The U.S. economy is destined for a modest year of growth, according to economic experts and Federal Reserve Chairman Ben Bernanke.
The assessment follows two market-moving events today: A Commerce Department report revising fourth-quarter GDP growth and a House Committee on Financial Services hearing featuring a testimony by the Fed chief.
The Commerce report, which showed that the economy grew at a 3 percent rate at the end of 2011 rather than 2.8 percent, was the genuine surprise today. Analysts polled by Bloomberg earlier in the month weren't expecting an increase, and in many cases, foreshadowed a downward revision. A string of positive economic developments drove the re-write, including an acceleration in personal consumption spending (up 2.1 percent), exports (up 4.3 percent), and manufacturing. Additionally, growth in disposable income was revised upward to 1.4 percent from 0.8 percent.

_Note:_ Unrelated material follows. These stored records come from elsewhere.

/-- PREFILL decided in a round that starts at `a` (R293–R297, R374). -/
def State.prefillAt (s : State) (a : Nat) (b : Sub) : State :=
  let e := b.e
  let q := b.q
  let c := s.prefillCheck e b.dup
  if c != 0 then s.refuse q e 3 c 0
  else if !s.sch.run then s.refuse q e 1 0x13 0
  else if b.full then s.refuse q e 1 0x14 0
  else
    match s.model e.model.toNat with
    | none => s.refuse q e 3 5 0
    | some m =>
      let tokens := s.tokensOf e
      let len := s.varLen e + tokens.length
      let top := if sqeFlag e 1 then len - (s.parentsOf e).length else len - 1
      let fp := s.findPrefix e m tokens top
      let r := s.newReq q b.stamp e m fp tokens
      let held := (s.sch.reqs.map (·.2.reserve)).foldl (· + ·) 0
      let horizon := s.tickOf s.pwr.tb + 511
      let early := s.earliest a
      let short := decide (s.pgm.free false < m.needs r + held) || !s.roomFor (r.refs.length * m.nl) || s.freeSlot.isNone
      let (chs, lim) := s.place r s.sch.plan early horizon (a + 500000) none
      if short || s.misses chs r.deadline horizon then
        let hint := ((chs.map commitOf).filter fun c => decide (c ≤ horizon)).getD 0
        if s.idlePlan.misses (s.idlePlan.place r [] early horizon (a + 500000) none).1 r.deadline horizon then s.refuse q e 2 0x16 hint
        else if short || lim then s.refuse q e 1 0x15 0
        else s.refuse q e 1 0x16 hint
      else
        match s.freeSlot with
        | none => s.refuse q e 1 0x15 0
        | some n => s.accept n r m fp.2.2 (chs.getD []) (a + 500000)

/-! ### Cancellation (R300, R372) -/

/-- CANCEL (R372, R444). -/
def State.cancelAt (s : State) (b : Sub) : State :=
  let e := b.e
  let c := s.commonCheck e b.dup
  let tq := bits e.ptr.toNat 0 6
  let tc := bits e.ptr.toNat 16 16
  if c != 0 then s.answerCmd b.q e 3 c 0
  else
    match s.sch.subs.find? fun x => x.q == tq && x.e.cid.toNat == tc && !x.dup with
    | some x =>
      let s := { s with sch := { s.sch with subs := s.sch.subs.filter fun y => y != x } }
      (s.answerCmd x.q x.e 4 0 (s.tickOf s.stamp)).answerOk b.q e
    | none =>
      match s.sch.reqs.find? fun (_, r) => r.sq == tq && r.cid == tc && r.live && !r.posted with
      | some (n, r) =>
        s.setReq n { r with cancelAt := some (r.cancelAt.getD b.stamp), cancelBy := r.cancelBy ++ [(b.q, e.cid.toNat)] }
      | none =>
        if s.sch.reqs.any fun (_, r) => r.sq == tq && r.cid == tc then s.answerCmd b.q e 3 0xE 0
        else s.answerCmd b.q e 3 0xD 0

/-! ### Model slots (R373, R413, R414, R444) -/

/-- Whether a request that is not FREE names a model slot. -/
def State.modelNamed (s : State) (m : Nat) : Bool := s.sch.reqs.any fun (_, r) => r.model == m

/-- Whether a request that is not FREE names a variant. -/
def State.variantNamed (s : State) (v : Nat) : Bool := s.sch.reqs.any fun (_, r) => r.variant == v

/-- LOAD_MODEL: the checks of its round; the slot is then filling. -/
def State.loadModelAt (s : State) (b : Sub) : State :=
  let e := b.e
  let m := e.model.toNat
  let c := s.commonCheck e b.dup
  if c != 0 then s.answerCmd b.q e 3 c 0
  else if 15 < m then s.answerCmd b.q e 3 5 0
  else if (s.model m).isSome || s.modelNamed m then s.answerCmd b.q e 3 0xF 0
  else
    let x : Model := { image := e.ptr.toNat, bytes := e.ntok.toNat, digest := 0, sq := b.q, cid := e.cid.toNat, filling := true
                       usable := false, fin := s.now }
    { s with hst := { s.hst with models := mapSet s.hst.models m x } }

/-- UNLOAD_MODEL: the slot is empty at once, and its weight frames are released. -/
def State.unloadModelAt (s : State) (b : Sub) : State :=
  let e := b.e
  let m := e.model.toNat
  let c := s.commonCheck e b.dup
  if c != 0 then s.answerCmd b.q e 3 c 0
  else
    match s.model m with
    | none => s.answerCmd b.q e 3 5 0
    | some x =>
      if 15 < m || x.filling then s.answerCmd b.q e 3 5 0
      else if s.modelNamed m then s.answerCmd b.q e 3 0xF 0
      else
        ({ s with pgm := s.pgm.release1 x.weights, hst := { s.hst with models := mapDel s.hst.models m } }).answerOk b.q e

/-- Retrieval heads of a row of the head table, and whether the row is well formed (Table 18.7). -/
def headRow (row : List Byte) (nqh : Nat) : Option (Nat × Bool) :=
  let modes := (List.range nqh).map fun i => fieldLe row (4 + i) 1
  let nr := (modes.filter (· == 2)).length
  let np := fieldLe row 0 1
  if 1 < fieldLe row 1 1 || fieldLe row 2 2 != 0 || modes.any (fun x => decide (2 < x)) || (0 < nr && (np = 0 || 64 < np)) then none
  else some (nr, fieldLe row 1 1 == 1)

/-- The cost table's checks (R289): BASE does not decrease, and is subadditive. -/
def baseOk (base : List Nat) : Bool :=
  ((base.zip (base.drop 1)).all fun x => decide (x.1 ≤ x.2)) &&
    base.zipIdx.all fun (v, i) => ((base.drop (i + 1)).zip base).all fun x => decide (x.1 ≤ v + x.2)

/-- The frames that cover a range, where every one is in ALLOC with count 1; none otherwise. -/
def Pgm.ownFrames (p : Pgm) (a n : Nat) : Option (List Nat) :=
  let fs := p.frames.filter fun (b, f) => decide (b * 4096 < a + n && a < b * 4096 + 2 ^ f.cls)
  let cover := (fs.map fun (b, f) => min (a + n) (b * 4096 + 2 ^ f.cls) - max a (b * 4096)).foldl (· + ·) 0
  if cover = n && fs.all (fun (_, f) => f.st == .alloc && f.refcnt == 1) then some (fs.map fun x => x.1 * 4096) else none

/-- Bytes of a range of HBM, none where any block of it is bad. -/
def State.readGood (s : State) (a n : Nat) : Option (List Byte) × State :=
  if hbmEnd < a + n then (none, s)
  else
    let (l, bad, s) := s.readMem a n
    (if bad.isEmpty then some l else none, s)

/-- Whether a header's fields are in range and its parts lie within the image (R413). -/
def headerOk (h : List Byte) (bytes : Nat) : Bool :=
  let f (o n : Nat) : Nat := fieldLe h o n
  let len := f 0x40 8
  f 0 4 == 0x4D494D5A && f 4 2 == 1 && f 6 2 < 2 && 1 ≤ f 0xC 2 && f 0xC 2 ≤ 8192 && f 0xE 1 ≤ 64 && 4 ≤ f 0xF 1 && f 0xF 1 ≤ 11
    && f 0x10 2 < f 0xC 2 && 1 ≤ f 0x12 1 && f 0x12 1 ≤ 128 && [1, 2, 4, 8, 16].contains (f 0x13 1) && [64, 128, 256].contains (f 0x14 2)
    && [1, 2, 3, 4].contains (f 0x16 1) && f 0x48 8 == 0 && (h.drop 0x48).all (· == 0)
    && f 0x20 8 + 32 * f 0xC 2 + 512 * f 0xE 1 ≤ len && f 0x28 8 + 0x840 ≤ len && f 0x30 8 + f 0x12 1 * (4 + f 0x17 1) ≤ len
    && f 0x38 8 + 48 * f 0x1C 4 ≤ len && 0x100 ≤ len && len + (if f 6 2 = 1 then 5261 else 0) ≤ bytes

Taken together, the indicators have caused analysts to "tamper expectations of a sharp pullback in growth this quarter," reports Reuters. The reason we're not seeing expectations of strong growth, however, is because of other signs of lagging, such as real final sales of domestic product, the GDP minus inventory addtions, which increases a mere 1.1 percent in the fourth quarter as opposed to a 3.2 percent increase in the previous quarter. "Growth is still on the right path, but we are not going to see any acceleration. Income was revised up so it removed one of the headwinds to growth in the beginning of the year," Yelena Shulyatyeva, an economist at BNP Paribas, tells Reuters.
Speaking with U.S. News and World Report, Nigel Gault, chief U.S. economist at IHS Global Insight, says, "We still think that growth will slow to around 2 percent in Q1, with final sales doing much better but inventories no longer adding to growth."
“The recovery of the U.S. economy continues, but the pace of expansion has been uneven and modest by historical standards,” Bernanke said. As a result, he pledged that the central bank would continue its economic stimulus efforts such as keeping short-term interest rates near zero and lowering borrowing costs.